*Task inputs:*

-- ==== Sys2Proof/Machine/Ops.lean ====
section
/-! DEFINITION. The named operations over state: the FIFO primitives (20_memory.md R61), the channel table (R26), the requests to
the collaborators and their trace (00_scope.md R6, R7), the bus primitives (R63 to R65), and returning a status, which is this
block's exception entry (60_exceptions.md R283). -/

namespace Sys2Proof.Machine

open Sys2Proof

/-! ### FIFO primitives (R61) -/

namespace Fifo

/-- `Used(q)`. -/
def used (q : Fifo) : Nat := q.data.length

/-- `Free(q)`. -/
def free (q : Fifo) : Nat := q.cap - q.used

/-- `Peek(q, i)`; the rules use it for `i < Used(q)` only. -/
def peek (q : Fifo) (i : Nat) : Byte := q.data.getD i 0

/-- `Advance(q, n)`: removes the first `n` bytes. -/
def advance (q : Fifo) (n : Nat) : Fifo := { q with data := q.data.drop n }

/-- `Push(q, s)`: appends at the tail; the rules use it for `len(s) ≤ Free(q)` only. -/
def push (q : Fifo) (s : List Byte) : Fifo := { q with data := q.data ++ s }

/-- The bytes `Pop(q, n)` returns: the first `min(n, Used(q))`. -/
def popped (q : Fifo) (n : Nat) : List Byte := q.data.take n

/-- A FIFO with the given capacity and no content. -/
def empty (cap : Nat) : Fifo := ⟨cap, []⟩

/-- `len(q.data) ≤ cap(q)` (R61): the canonical form of the block's storage (log 18). -/
def wf (q : Fifo) : Bool := decide (q.used ≤ q.cap)

end Fifo

/-! ### The channel table (R26) -/

/-- A fresh entry (R46, R170): `NULL`, capacity 0. -/
def Channel.fresh (n : Nat) : Channel where
  id := n
  state := .null
  rx := Fifo.empty 0
  txIsFlowControlledOff := false
  rxIsFlowControlledOff := false
  wanted := none
  overflowCount := 0

/-- The table after `MUX_ENABLE` (R170): entries 0 to `MAX_CHANNELS`. -/
def freshTable (maxChannels : Nat) : List Channel := (List.range (maxChannels + 1)).map Channel.fresh

/-- Writes entry `n` of a table; `k` is the index of the list's first element. A table shorter than that is filled up with fresh
entries first, so that the entry reads back as written in every state (log 22). -/
def setEntry : List Channel → Nat → Nat → Channel → List Channel
  | [], _, 0, c => [c]
  | [], k, n + 1, c => Channel.fresh k :: setEntry [] (k + 1) n c
  | _ :: t, _, 0, c => c :: t
  | x :: t, k, n + 1, c => x :: setEntry t (k + 1) n c

namespace Mux

/-- `ch[n]`. -/
def chan (m : Mux) (n : Nat) : Channel := m.ch.getD n (Channel.fresh n)

/-- `ch[n] <- c`. -/
def setChan (m : Mux) (n : Nat) (c : Channel) : Mux := { m with ch := setEntry m.ch 0 n c }

end Mux

namespace State

/-- The parameters (R43). -/
abbrev par (s : State) : Params := s.cfg.params

/-- `ch[n]`, a fresh entry where there is no context. -/
def chan (s : State) (n : Nat) : Channel :=
  match s.mux with
  | some m => m.chan n
  | none => Channel.fresh n

/-- `mux.rx`, an empty FIFO where there is no context. -/
def muxRx (s : State) : Fifo :=
  match s.mux with
  | some m => m.rx
  | none => Fifo.empty 0

/-- `mux.hold`, an empty FIFO where there is no context. -/
def muxHold (s : State) : Fifo :=
  match s.mux with
  | some m => m.hold
  | none => Fifo.empty 0

/-- A change of the context, where there is one. -/
def modMux (s : State) (f : Mux → Mux) : State := { s with mux := s.mux.map f }

/-- `ch[n] <- c`. -/
def setChan (s : State) (n : Nat) (c : Channel) : State := s.modMux fun m => m.setChan n c

/-- `mux.rx <- q`. -/
def setMuxRx (s : State) (q : Fifo) : State := s.modMux fun m => { m with rx := q }

/-- `mux.hold <- q`. -/
def setMuxHold (s : State) (q : Fifo) : State := s.modMux fun m => { m with hold := q }

/-! ### Trace (R7) -/

/-- Appends an entry to the output trace. -/
def emit (s : State) (e : TraceEntry) : State := { s with out := s.out ++ [e] }

/-- `Delay(t)`: a trace entry with no effect on state (R246). -/
def delay (s : State) (t : Nat) : State := s.emit (.delay t)

/-- `Event(n, mask)` (R194). -/
def event (s : State) (n : Nat) (mask : Byte) : State := s.emit (.event n mask)

/-- `Log(code, details)` (R279). -/
def log (s : State) (e : LogEntry) : State := s.emit (.log e)

/-! ### Free values and the environment's answers (R84; log 8) -/

/-- The next free yes or no. -/
def drawBool (s : State) : Bool × State :=
  (Config.freeBool s.env.draws, { s with env := { s.env with draws := s.env.draws + 1 } })

/-- The next `n` free bytes. -/
def drawBytes (s : State) (n : Nat) : List Byte × State :=
  ((List.range n).map fun i => Config.freeByte (s.env.draws + i),
    { s with env := { s.env with draws := s.env.draws + n } })

/-- The next free count. -/
def drawCount (s : State) : Nat × State :=
  (Config.freeCount s.env.draws, { s with env := { s.env with draws := s.env.draws + 1 } })

/-- The transport's next answer: the next of `env.link`, and any answer at all past its end. -/
def takeLinkReply (s : State) : LinkReply × State :=
  match s.env.link with
  | r :: rest => (r, { s with env := { s.env with link := rest } })
  | [] =>
    match s.drawBool with
    | (true, s1) =>
      match s1.drawCount with
      | (n, s2) => (.sent n, s2)
    | (false, s1) => (.error, s1)

/-- The device's next answer to a transfer that asks for `n` bytes: the next of `env.bus`, and any answer at all past its
end. -/
def takeBusReply (s : State) (n : Nat) : BusReply × State :=
  match s.env.bus with
  | r :: rest => (r, { s with env := { s.env with bus := rest } })
  | [] =>
    match s.drawBool with
    | (true, s1) =>
      match s1.drawBytes n with
      | (d, s2) => (.ok d, s2)
    | (false, s1) => (.error, s1)

/-- `LinkWrite(b)`. -/
def linkWrite (s : State) (b : List Byte) : LinkReply × State :=
  match s.takeLinkReply with
  | (r, s1) => (r, s1.emit (.linkWrite b r))

/-- `LinkSend(b)` (R176): `true` is `ok`. An error, or fewer bytes than asked, is `fail`. -/
def linkSend (s : State) (b : List Byte) : Bool × State :=
  match s.linkWrite b with
  | (.error, s1) => (false, s1)
  | (.sent r, s1) => (decide (b.length ≤ r), s1)

/-- `BusWrite(FG_DEV_ADDR, b)` (R63): `true` is `ok`. -/
def busWrite (s : State) (b : List Byte) : Bool × State :=
  match s.takeBusReply 0 with
  | (.ok _, s1) => (true, s1.emit (.busWrite s.par.fgDevAddr b true))
  | (.error, s1) => (false, s1.emit (.busWrite s.par.fgDevAddr b false))

/-- `BusRead(FG_DEV_ADDR, n)` (R63): `n` bytes, or `none` for error. Fewer bytes than asked is an error; an answer listed with
more is cut to `n` (log 8). -/
def busRead (s : State) (n : Nat) : Option (List Byte) × State :=
  match s.takeBusReply n with
  | (.ok d, s1) =>
    if n ≤ d.length then (some (d.take n), s1.emit (.busRead s.par.fgDevAddr n (some (d.take n))))
    else (none, s1.emit (.busRead s.par.fgDevAddr n none))
  | (.error, s1) => (none, s1.emit (.busRead s.par.fgDevAddr n none))

/-! ### Device state (R36 to R41) -/

/-- A change of the FG unit's state. -/
def modFg (s : State) (f : Fg → Fg) : State := { s with fg := f s.fg }

/-- `fg.lastReg <- reg`. -/
def setLastReg (s : State) (reg : Byte) : State := s.modFg fun g => { g with lastReg := reg }

/-- `fg.lastSubCmd <- cmd`. -/
def setLastSubCmd (s : State) (cmd : U16) : State := s.modFg fun g => { g with lastSubCmd := cmd }

/-- `fg.lastChecksum <- cs`. -/
def setLastChecksum (s : State) (cs : Byte) : State := s.modFg fun g => { g with lastChecksum := cs }

/-- `fg.lastCtrl <- v`. -/
def setLastCtrl (s : State) (v : U16) : State := s.modFg fun g => { g with lastCtrl := v }

/-- `fg.macBuf[0 .. len(d)-1] <- d`; the rest keeps its content. -/
def setMacBuf (s : State) (d : List Byte) : State :=
  s.modFg fun g => { g with macBuf := Vector.ofFn fun i => if i.val < d.length then d.getD i.val 0 else g.macBuf[i] }

/-- `fg.raw[0..127] <- t`. -/
def setRaw (s : State) (t : List Byte) : State :=
  s.modFg fun g => { g with raw := Vector.ofFn fun i => t.getD i.val 0 }

/-- `fg.raw[0..127] <- draw` (R36, R227): every byte a free value. -/
def scrambleRaw (s : State) : State :=
  match s.drawBytes 128 with
  | (t, s1) => s1.setRaw t

/-! ### Register access (R64, R65) -/

/-- `RegWrite(reg, d, t)` (R64): `true` is `ok`; no delay after an error. -/
def regWrite (s : State) (reg : Byte) (d : List Byte) (t : Nat) : Bool × State :=
  match (s.setLastReg reg).busWrite (reg :: d) with
  | (true, s1) => (true, s1.delay t)
  | (false, s1) => (false, s1)

/-- `RegRead(reg, n, t)` (R65): the `n` bytes, or `none` for `BusError`; no delay after an error. -/
def regRead (s : State) (reg : Byte) (n t : Nat) : Option (List Byte) × State :=
  match (s.setLastReg reg).busWrite [reg] with
  | (false, s1) => (none, s1)
  | (true, s1) =>
    match s1.busRead n with
    | (some d, s2) => (some d, s2.delay t)
    | (none, s2) => (none, s2)

/-! ### Returning (R270, R283) -/

/-- `return <status>(results)`: the only thing an error does is to be returned (R283); state changed before it stands
(R286). -/
def finish (s : State) (st : Status) (o : Output) : State := { s with result := some ⟨st, o⟩ }

/-- `return <status>` with no result operand. -/
def fail (s : State) (st : Status) : State := s.finish st .none

end State

/-! ### Status codes (R270) -/

/-- The number of a status. -/
def Status.code : Status → Nat
  | .ok => 0
  | .transportError => 1
  | .protocolError => 2
  | .timeout => 3
  | .flowControlled => 4
  | .invalidArgument => 5
  | .resourceExhausted => 6
  | .alreadyOpen => 7
  | .invalidLength => 8
  | .fcsError => 9
  | .notFound => 10
  | .incomplete => 11
  | .malformed => 12
  | .stalled => 13

/-- The class of a status in the document's taxonomy (R270, third column); `none` for success and for what is not an error. -/
def Status.errorClass : Status → Option Status
  | .ok => none
  | .transportError => some .transportError
  | .protocolError => some .protocolError
  | .timeout => some .timeout
  | .flowControlled => some .flowControlled
  | .invalidArgument => some .invalidArgument
  | .resourceExhausted => some .resourceExhausted
  | .alreadyOpen => some .invalidArgument
  | .invalidLength => some .invalidArgument
  | .fcsError => some .protocolError
  | .notFound => none
  | .incomplete => none
  | .malformed => some .protocolError
  | .stalled => none

end Sys2Proof.Machine
end

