-- ==== Sys2Proof/Machine/Step.lean ====
section
/-! DEFINITION. One step: the next request is taken, decoded and run to its `return` (10_state.md R21, 20_memory.md R77). -/

namespace Sys2Proof.Machine

/-- One step. With no request the block waits (R46): nothing changes. -/
def step (s : State) : Host.Outcome State Fault Refusal :=
  match s.requests with
  | [] => .next s
  | r :: rest =>
    match r.instr with
    | .ok i => exec i { s with requests := rest }
    | .error e => answerUndecoded e { s with requests := rest }

/-- `s` with a word of spec/opcode_table.json, and zero operands behind it, as the next request (log 1, 3). -/
def State.withFetchWord (s : State) (nbits w : Nat) : State := { s with requests := wordRequest nbits w :: s.requests }

end Sys2Proof.Machine
end

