/-- The wire form of a frame parses to the frame, whatever follows it. -/
theorem parseBytes_wire (p : Params) (w : AddrFilter) (f : Frame) (tail : List Byte) (hs : f.Sendable p)
    (hm : p.maxInfoLen ≤ lenFieldMax) : parseBytes p (f.wire p ++ tail) w =
      if admits w f.address then .frame (f.wire p).length f else .notFound (f.wire p).length := by
  obtain ⟨h1, h2, h3⟩ := hs
  obtain ⟨ha, ha1, ha2, ha3⟩ := addressByte_fields f.address (by simp only [addrMax] at h1; omega) f.cr
  obtain ⟨hc1, hc2, -⟩ := controlByte_fields f.type f.pollFinal
  have hl := lengthBytes_of_type p f.type f.pollFinal f.information.length (Nat.le_trans h2 hm)
    (fun h => by rw [h3 h]; rfl)
  have hlen : (f.wire p).length = 5 + (if carriesInfo f.type || p.lenAllTypes then lengthField f.information.length
      else []).length + f.information.length := by
    rw [Frame.wire_shape]
    simp only [List.length_append, List.length_cons, List.length_nil]
    omega
  rw [hlen, Frame.wire_shape, parseBytes_of_delimited p w _ _ _ _ _ tail ha hl h2, if_neg (by simp)]
  have hsh : (addressByte f.address f.cr >>> 2).toNat = f.address := by
    rw [BitVec.toNat_ushiftRight, Nat.shiftRight_eq_div_pow]
    exact ha1
  unfold judgeFields
  rw [hc1]
  simp only [hsh, ha2, ha3, hc2]
  rw [if_neg]
  rintro (h | h | h)
  · cases h
  · omega
  · exact h.2 (h3 h.1)

end Sys2Proof.Machine
end

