theorem fcs_place : (delimited a c lf info x).length - 2 = (flagByte :: a :: c :: (lf ++ info)).length := by
  rw [delimited_split, List.length_append]
  exact Nat.add_sub_cancel _ 2

theorem set_fcs : (delimited a c lf info x).set ((delimited a c lf info x).length - 2) y = delimited a c lf info y := by
  rw [fcs_place, delimited_split, delimited_split, List.set_append_right _ _ (Nat.le_refl _), Nat.sub_self]
  rfl

theorem getElem?_fcs : (delimited a c lf info x)[(delimited a c lf info x).length - 2]? = some x := by
  rw [fcs_place, delimited_split, List.getElem?_append_right (Nat.le_refl _), Nat.sub_self]
  rfl

end

/-- Settles O20: each damage in its place; an address byte turned into a flag is the one that moves the opening flag. -/
theorem corruptHeadersAreRejected : Obligations.CorruptHeadersAreRejected := by
  intro s addr t pf info b tail y h
  obtain ⟨rfl, haddr, hm, hinfo⟩ := encodeFrame_ok _ _ _ _ _ _ (encodeFrame_of_exec_encode s addr t pf info b h)
  have hnone : carriesInfo t = false → info = [] := hinfo
  have hl := lengthBytes_of_type s.par t pf info.length (Nat.le_trans hm (maxInfoLen_le s.cfg))
    (fun hc => by rw [hnone hc]; rfl)
  obtain ⟨ha, -⟩ := addressByte_fields addr (Nat.lt_succ_of_le haddr) (sentCr t)
  have hcr := cr_of_address_flipped addr (Nat.lt_succ_of_le haddr) (sentCr t)
  have hlf : carriesInfo t = false →
      (if carriesInfo t || s.par.lenAllTypes then lengthField info.length else []).length = if s.par.lenAllTypes then 1 else 0 := by
    intro hc
    rw [hc, Bool.false_or, hnone hc]
    split <;> rfl
  have hcf := controlByte_ne_flag t pf
  rw [Frame.wire_eq_delimited]
  dsimp only at hm ⊢
  generalize (if carriesInfo t || s.par.lenAllTypes then lengthField info.length else []) = lf at *
  generalize addressByte addr (sentCr t) = a at *
  generalize controlByte t pf = c at *
  rw [set_fcs, getElem?_fcs, set_address, set_control, length_delimited]
  have haddress (a' : Byte) (hflag : a' ≠ flagByte) (hne : a' ≠ a) :
      parseBytes s.par (delimited a' c lf info (fcs ([a, c] ++ lf)) ++ tail) .any = .fcsError (5 + lf.length + info.length) :=
    parseBytes_delimited_bad _ tail hflag hl hm fun e => hne (fcs_one_byte [] (c :: lf) a a' e).symm
  refine ⟨fun hy hne => haddress y hy fun e => hne (congrArg some e.symm), ?pollFinal, fun hne => ?fcs,
    fun k j f hk1 hk hj => ?bit⟩
  case pollFinal =>
    refine parseBytes_delimited_bad _ tail ha hl.of_pollFinal_flipped hm fun e => ?_
    have hflip : ∀ c : Byte, c ≠ c ^^^ 0x10 := by decide
    exact hflip c (fcs_one_byte [a] lf c (c ^^^ 0x10) e)
  case fcs => exact parseBytes_delimited_bad y tail ha hl hm fun e => hne (congrArg some e.symm)
  case bit =>
    obtain rfl | rfl | ⟨i, rfl⟩ : k = 1 ∨ k = 2 ∨ ∃ i, k = 3 + i := by
      rcases Nat.lt_or_ge k 3 with hk3 | hk3
      · omega
      · exact .inr (.inr (Nat.exists_eq_add_of_le hk3))
    · rw [set_address]
      by_cases hflag : a ^^^ (1#8 <<< j) = flagByte
      · have hresp := hcr j hj hflag
        have hc := carriesInfo_of_response t hresp
        exact hflag ▸ parseBytes_address_flag tail f _ hcf (hnone hc) (hlf hc)
      · intro e
        cases (haddress _ hflag (flip_ne a j hj)).symm.trans e
    · exact parseBytes_control_damaged tail f _ ha hl (flip_ne c j hj)
    · have hi : i < lf.length := by omega
      rw [getD_length _ _ _ _ _ i hi, set_length _ _ _ _ _ _ i hi]
      exact parseBytes_length_damaged tail f _ i j ha hl hi hj

end Sys2Proof.Machine

/-! Changes of the state that the Channel Manager does not see: what it does is the same before and after them. -/

namespace Sys2Proof.Machine

open Sys2Proof

/-- A change `g` of the state that neither shows in the channels, the parameters or the link's answers nor is undone by what a
message or a delivery writes. -/
structure Unseen (g : State → State) : Prop where
  cfg (s : State) : (g s).cfg = s.cfg
  env (s : State) : (g s).env = s.env
  chan (s : State) (n : Nat) : (g s).chan n = s.chan n
  emit (s : State) (e : TraceEntry) : (g s).emit e = g (s.emit e)
  setEnv (s : State) (e : Env) : { g s with env := e } = g { s with env := e }
  setChan (s : State) (n : Nat) (c : Channel) : (g s).setChan n c = g (s.setChan n c)

/-- The holding buffer does not show such a change either, so that no dispatch does. -/
structure UnseenByDispatch (g : State → State) : Prop extends Unseen g where
  muxHold (s : State) : (g s).muxHold = s.muxHold
  setMuxHold (s : State) (q : Fifo) : (g s).setMuxHold q = g (s.setMuxHold q)

namespace Unseen

section
variable {g : State → State} (hg : Unseen g) (s : State)

include hg

theorem par : (g s).par = s.par := congrArg Config.params (hg.cfg s)

theorem log (e : LogEntry) : (g s).log e = g (s.log e) := hg.emit s _

theorem event (n : Nat) (m : Byte) : (g s).event n m = g (s.event n m) := hg.emit s _

/-! ### Sending (R176, R183) -/

theorem linkSent (b : List Byte) : (g s).linkSent b = g (s.linkSent b) := by
  obtain ⟨hreply, henv⟩ := s.takeLinkReply_congr (g s) (hg.env s)
  have hsteps (t : State) : t.linkSent b =
      ({ t with env := t.takeLinkReply.2.env } : State).emit (.linkWrite b t.takeLinkReply.1) := rfl
  rw [hsteps, hsteps, hreply, henv, hg.setEnv, hg.emit]

theorem linkSend (b : List Byte) : (g s).linkSend b = Prod.map id g (s.linkSend b) := by
  rw [State.linkSend_eq_linkSent, State.linkSend_eq_linkSent, hg.linkSent,
    (s.takeLinkReply_congr (g s) (hg.env s)).1]
  rfl

theorem drawBool : (g s).drawBool = Prod.map id g s.drawBool := by
  simp only [State.drawBool, hg.env, hg.setEnv, Prod.map, id]

theorem sendControl (info : List Byte) : (g s).sendControl info = Prod.map id g (s.sendControl info) := by
  unfold State.sendControl
  rw [hg.par, hg.drawBool, hg.linkSend]
  split
  · rfl
  · rcases s.drawBool with ⟨ok, s1⟩
    cases ok
    · rfl
    · simp only [Prod.map, id, hg.par, hg.linkSend]
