-- ==== Sys2Proof/Machine/Flags.lean ====
section
/-! DEFINITION. FPCR (13_fpcr.md) and the arithmetic traps of floating instructions (R560–R572). -/

namespace Sys2Proof.Machine

/-- The 23 status bits (R200, R202). -/
def fpcrStatus : W64 := 0x03F001F001F001F0

/-- The bits of FPCR with storage: status, control and EXC_CTL (R200). -/
def fpcrStored : W64 := 0x7FFF01F001F001F3

/-- The bits WFPCR writes: all of them but EXC_CTL (R205, R450). -/
def fpcrWritable : W64 := 0x7FFF01F001F001F0

/-- FPCR as it reads: SUM is the OR of the status bits (R202). -/
def readFpcr (w : W64) : W64 := orBit (w &&& fpcrStored) 63 (decide (w &&& fpcrStatus ≠ 0))

/-- FPCR after WFPCR of `d` (R450). -/
def writeFpcr (w d : W64) : W64 := (w &&& 0x3) ||| (d &&& fpcrWritable)

/-- FPCR after SETFPECn (R451–R454). -/
def setExcCtl (w : W64) (n : BitVec 2) : W64 := putField w 0 n

/-- What one element of a floating operation raised, with the result it would write with every trap masked. -/
structure FpResult where
  value : W64
  inv : Bool := false
  dze : Bool := false
  ovf : Bool := false
  unf : Bool := false
  ine : Bool := false
  /-- Integer overflow of a conversion: element 0 alone records it (R107, R200). -/
  ovi : Bool := false
  /-- A Denormal trap (R564): the trap is INV, FPCR is unchanged. -/
  den : Bool := false
deriving DecidableEq, Repr

/-- The bits of FPCR that hardware reads (R207): the control bits and EXC_CTL. -/
def fpcrControl : W64 := 0x7C0F000000000003

/-- A Denormal trap is possible (R564): EXC_CTL[1] = 1 or DNZ = 0. -/
def denormalMode (fpcr : W64) : Bool := fpcr.getLsbD 1 || !fpcr.getLsbD 48

/-- A result with free status bits, INV, DZE, OVF, UNF, INE, OVI from bit 0: an overflow or an underflow is inexact
(R565, R566, R567), and what underflows is true zero (R200). -/
def FpResult.ofBits (r : W64 × BitVec 6) : FpResult :=
  let b := r.2
  { value := if b.getLsbD 3 then 0 else r.1, inv := b.getLsbD 0, dze := b.getLsbD 1, ovf := b.getLsbD 2, unf := b.getLsbD 3
    ine := b.getLsbD 2 || b.getLsbD 3 || b.getLsbD 4 || b.getLsbD 5, ovi := b.getLsbD 5 }

/-- The result on data of the wrong type (R884 item 5, U6): the value is free and so is each status bit, of those in `sets`
that the instruction can set, a Denormal trap included where one is possible (bit 6). -/
def FpResult.free (fpcr : W64) (sets : BitVec 7) (r : W64 × BitVec 7) : FpResult :=
  let b := r.2 &&& sets
  if b.getLsbD 6 && denormalMode fpcr then { value := 0, den := true }
  else
    { value := r.1, inv := b.getLsbD 0, dze := b.getLsbD 1, ovf := b.getLsbD 2, unf := b.getLsbD 3, ine := b.getLsbD 4
      ovi := b.getLsbD 5 }

/-- The enabled traps of one element (R572): INV, DZE, OVF, UNF, INE, OVI. -/
def trapInv (fpcr : W64) (r : FpResult) : Bool := r.den || (r.inv && (fpcr.getLsbD 1 || !fpcr.getLsbD 49))
/-- See `trapInv`. -/
def trapDze (fpcr : W64) (r : FpResult) : Bool := r.dze && (fpcr.getLsbD 1 || !fpcr.getLsbD 50)
/-- See `trapInv`. -/
def trapOvf (fpcr : W64) (r : FpResult) : Bool := r.ovf && (fpcr.getLsbD 1 || !fpcr.getLsbD 51)
/-- See `trapInv`. -/
def trapUnf (fpcr : W64) (r : FpResult) : Bool :=
  r.unf && (decide (fpcr.extractLsb' 0 2 = 2#2) || (!fpcr.getLsbD 1 && (!fpcr.getLsbD 61 || !fpcr.getLsbD 60)))
/-- See `trapInv`. -/
def trapIne (fpcr : W64) (r : FpResult) : Bool :=
  r.ine && decide (fpcr.extractLsb' 0 2 = 0#2) && !fpcr.getLsbD 62
/-- See `trapInv`. -/
def trapOvi (fpcr : W64) (r : FpResult) : Bool := r.ovi && decide (fpcr.extractLsb' 0 2 ≠ 3#2)

/-- The EXC_SUM bits of element `i`: its group starts at bit 1, 15, 21 or 27; OVI0 is bit 6 (R107, R569). -/
def excBits (fpcr : W64) (i : Nat) (r : FpResult) : W64 :=
  let b := match i with | 0 => 1 | 1 => 15 | 2 => 21 | _ => 27
  orBit (orBit (orBit (orBit (orBit (orBit 0 b (trapInv fpcr r)) (b + 1) (trapDze fpcr r)) (b + 2) (trapOvf fpcr r))
    (b + 3) (trapUnf fpcr r)) (b + 4) (trapIne fpcr r)) 6 (decide (i = 0) && trapOvi fpcr r)

/-- The FPCR status bits element `i` records, trap masked or not (R206): its group starts at bit 52 − 16i; OVI0 is bit 57.
A Denormal trap records nothing. -/
def statusBits (i : Nat) (r : FpResult) : W64 :=
  let b := 52 - 16 * i
  if r.den then 0
  else orBit (orBit (orBit (orBit (orBit (orBit 0 b r.inv) (b + 1) r.dze) (b + 2) r.ovf) (b + 3) r.unf) (b + 4) r.ine) 57
    (decide (i = 0) && r.ovi)

/-- What element `i` writes: free where an enabled INV, DZE, OVF or Denormal trap leaves it open (R570, U25). -/
def elementValue (ctr : Nat) (fpcr : W64) (i : Nat) (r : FpResult) : W64 :=
  if trapInv fpcr r || trapDze fpcr r || trapOvf fpcr r then Config.trapResult ctr i else r.value

end Sys2Proof.Machine
end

*Task brief:* Which lines hold the word "parameters"? Copy each of them from the records.

*Solution for this exercise:*
/-- The parameters (R43). -/
/-- A change `g` of the state that neither shows in the channels, the parameters or the link's answers nor is undone by what a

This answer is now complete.